In 2025, Matsuyama won her second All England Open title with Shida, defeating the newly formed pair of Yuki Fukushima and Mayu Matsumoto. They also reached the final of the Asian Championships, securing the silver medal. On 8 July, Matsuyama and Shida announced they would end their partnership following the 2025 BWF World Championships.

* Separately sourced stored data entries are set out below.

/-- An idle engine accepts a command whose check passes and whose operands are defined. -/
theorem issue_of_operands {α : Type} {s : State} {check : Option ErrorCode} {ops : Except Fault α} {o : α}
    (hidle : s.phase = .idle) (hcheck : check = none) (hops : ops = .ok o) (start : α → Running) :
    issue s check (ops.map start) = .next (s.accept (start o)) := by
  subst hcheck hops
  exact issue_accept (s.busy_of_idle hidle) (start o)

/-- Settles O13: under its conditions DERIVE's check passes and its operands are those of R102. -/
theorem deriveIsAcceptedWithItsOperands : Obligations.DeriveIsAcceptedWithItsOperands := by
  rintro s ⟨hidle, hlen, hseed⟩
  exact issue_of_operands hidle (deriveCheck_eq_none_iff.mpr hlen) (deriveOperands_of_defined hseed) _

/-- Settles O14: under their conditions the two share a passing check and the operands of R102. -/
theorem transformsAreAcceptedWithTheirOperands : Obligations.TransformsAreAcceptedWithTheirOperands := by
  rintro s ⟨hidle, heq, hlen, hkey, htext⟩
  have hcheck : s.transformCheck = none := transformCheck_eq_none_iff.mpr ⟨hlen, heq ▸ hlen, by rw [heq]⟩
  have hops := transformOperands_of_defined hkey htext
  exact ⟨issue_of_operands hidle hcheck hops encryptStart, issue_of_operands hidle hcheck hops decryptStart⟩

end Sys2Proof.Machine
end

section
/-!
PROOFS. The host writes of the assembler (spec/30_encoding.md R110) while the engine is idle, and LOADV, which places a
literal and its length by them (R112).
-/

namespace Sys2Proof.Machine

/-! ### The writes a statement makes while idle (R110) -/

/-- Depends on KEY_FACTOR being at most 4 (R7). -/
theorem decodeOffset_offset {p : Params} {t : Target} (h : t.Present p) :
    decodeOffset p (BitVec.ofNat 14 t.offset) = some t := by
  cases t with
  | reg r => exact decodeOffset_reg_offset p r
  | word b w => exact decodeOffset_word_offset h

theorem offset_mod_four (t : Target) : t.offset % 4 = 0 := by
  cases t with
  | reg r => cases r <;> decide
  | word b w => cases b <;> simp only [Target.offset, BufferName.base] <;> omega

/-- Depends on KEY_FACTOR being at most 4 (R7). -/
theorem accessTarget_writeTarget {p : Params} {t : Target} (h : t.Present p) (hw : t.writable = true) (w : Word) :
    accessTarget p (writeTarget t w) = some t := by
  have haligned : (BitVec.ofNat 14 t.offset).toNat % 4 = 0 := by
    rw [BitVec.toNat_ofNat, Nat.mod_eq_of_lt (Target.offset_lt h), offset_mod_four]
  calc accessTarget p (writeTarget t w)
      = (decodeOffset p (BitVec.ofNat 14 t.offset)).filter (fun t => t.permits .write) :=
        accessTarget_of_wf ⟨rfl, rfl, haligned⟩
    _ = some t := by rw [decodeOffset_offset h, Option.filter_eq_some_iff]; exact ⟨rfl, hw⟩

theorem step_withInbox_cons (s : State) (e : Event) (es : List Event) :
    step (s.withInbox (e :: es)) = applyEvent (s.withInbox es) e := step_cons rfl

theorem step_of_writeTarget {s : State} {t : Target} (h : t.Present s.cfg) (hw : t.writable = true) (w : Word)
    (es : List Event) :
    step (s.withInbox (.access (writeTarget t w) :: es)) = hostWrite (s.withInbox es) t w :=
  (step_withInbox_cons s _ es).trans
    (hostAccess_write (s := s.withInbox es) (accessTarget_writeTarget h hw w) rfl)

theorem step_of_write_word {s : State} {b : BufferName} {k : Nat} (hidle : s.phase = .idle) (hk : k < b.words s.cfg)
    (w : Word) (es : List Event) :
    step (s.withInbox (.access (writeTarget (.word b k) w) :: es)) = .next ((s.writeWord b k w).withInbox es) :=
  (step_of_writeTarget (t := .word b k) hk rfl w es).trans
    (hostWrite_word_of_idle (s := s.withInbox es) hidle b k w)

theorem regValue_withInbox (s : State) (es : List Event) (r : RegName) :
    (s.withInbox es).regValue r = s.regValue r := by cases r <;> rfl

theorem writeReg_withInbox (s : State) (r : RegName) (w : Word) (es : List Event) :
    (s.withInbox es).writeReg r w = (s.writeReg r w).withInbox es := by cases r <;> rfl

theorem step_of_write_reg {s : State} {r : RegName} (hidle : s.phase = .idle) (hw : r.writable = true)
    (hr : r ≠ .cmd) (w : Word) (es : List Event) :
    step (s.withInbox (.access (writeTarget (.reg r) w) :: es)) = .next ((s.writeReg r w).withInbox es) := by
  rw [step_of_writeTarget (t := .reg r) trivial hw w es, ← writeReg_withInbox]
  exact hostWrite_reg_of_idle (s := s.withInbox es) hidle hr w

/-! ### LOADV (R112) -/

/-- The host writes of the words `ws` of a literal to a buffer. -/
def loadEvents (b : BufferName) (lit : Literal) (ws : List Nat) : List Event :=
  ws.map (fun w => .access (writeTarget (.word b w) (lit.word w)))

/-- The state after the words `ws` of a literal are stored in a buffer. -/
def State.loadWords (s : State) (b : BufferName) (lit : Literal) (ws : List Nat) : State :=
  ws.foldl (fun u w => u.writeWord b w (lit.word w)) s

@[simp] theorem loadWords_phase (s : State) (b : BufferName) (lit : Literal) (ws : List Nat) :
    (s.loadWords b lit ws).phase = s.phase := by
  induction ws generalizing s with
  | nil => rfl
  | cons w ws ih => exact ih (s.writeWord b w (lit.word w))

@[simp] theorem loadWords_regValue (s : State) (b : BufferName) (lit : Literal) (ws : List Nat) (r : RegName) :
    (s.loadWords b lit ws).regValue r = s.regValue r := by
  induction ws generalizing s with
  | nil => rfl
  | cons w ws ih => exact (ih (s.writeWord b w (lit.word w))).trans (by cases r <;> rfl)

/-- The host writes of the words store them, one a step. -/
theorem runsTo_loadWords {s : State} {b : BufferName} {lit : Literal} {ws : List Nat} (hidle : s.phase = .idle)
    (hws : ∀ w ∈ ws, w < b.words s.cfg) (es : List Event) :
    RunsTo ws.length (s.withInbox (loadEvents b lit ws ++ es)) ((s.loadWords b lit ws).withInbox es) := by
  induction ws generalizing s with
  | nil => exact runsTo_zero _
  | cons w ws ih =>
    obtain ⟨hw, hws⟩ := List.forall_mem_cons.mp hws
    exact runsTo_succ (step_of_write_word hidle hw (lit.word w) _) (ih (s := s.writeWord b w _) hidle hws)

theorem getLsbD_literalWord (lit : Literal) (w : Nat) {i : Nat} (h : i < 32) :
    (lit.word w).getLsbD (31 - i) = lit.elements.getD (32 * w + i) false := by
  rw [← Option.some_inj, Literal.word, ← getElem?_eq_getLsbD_wordOfElements (by simp [Config.wordBits]) h]
  simp [Config.wordBits, h]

=== 2026: Transition to mixed doubles and injury ===
Matsuyama transitioned to mixed doubles, partnering with Hiroki Midorikawa. The pair won the 2026 Polish Open by defeating Jeppe Søby and Sofie Røjkjær. In late March, Matsuyama and Midorikawa advanced to the final of the Vietnam International but were forced to retire when Matsuyama sustained a left knee injury. On 6 April, her club, Saishunkan Pharmaceutical, announced she had torn both her left anterior cruciate ligament (ACL) and medial collateral ligament (MCL), requiring surgery and rehabilitation.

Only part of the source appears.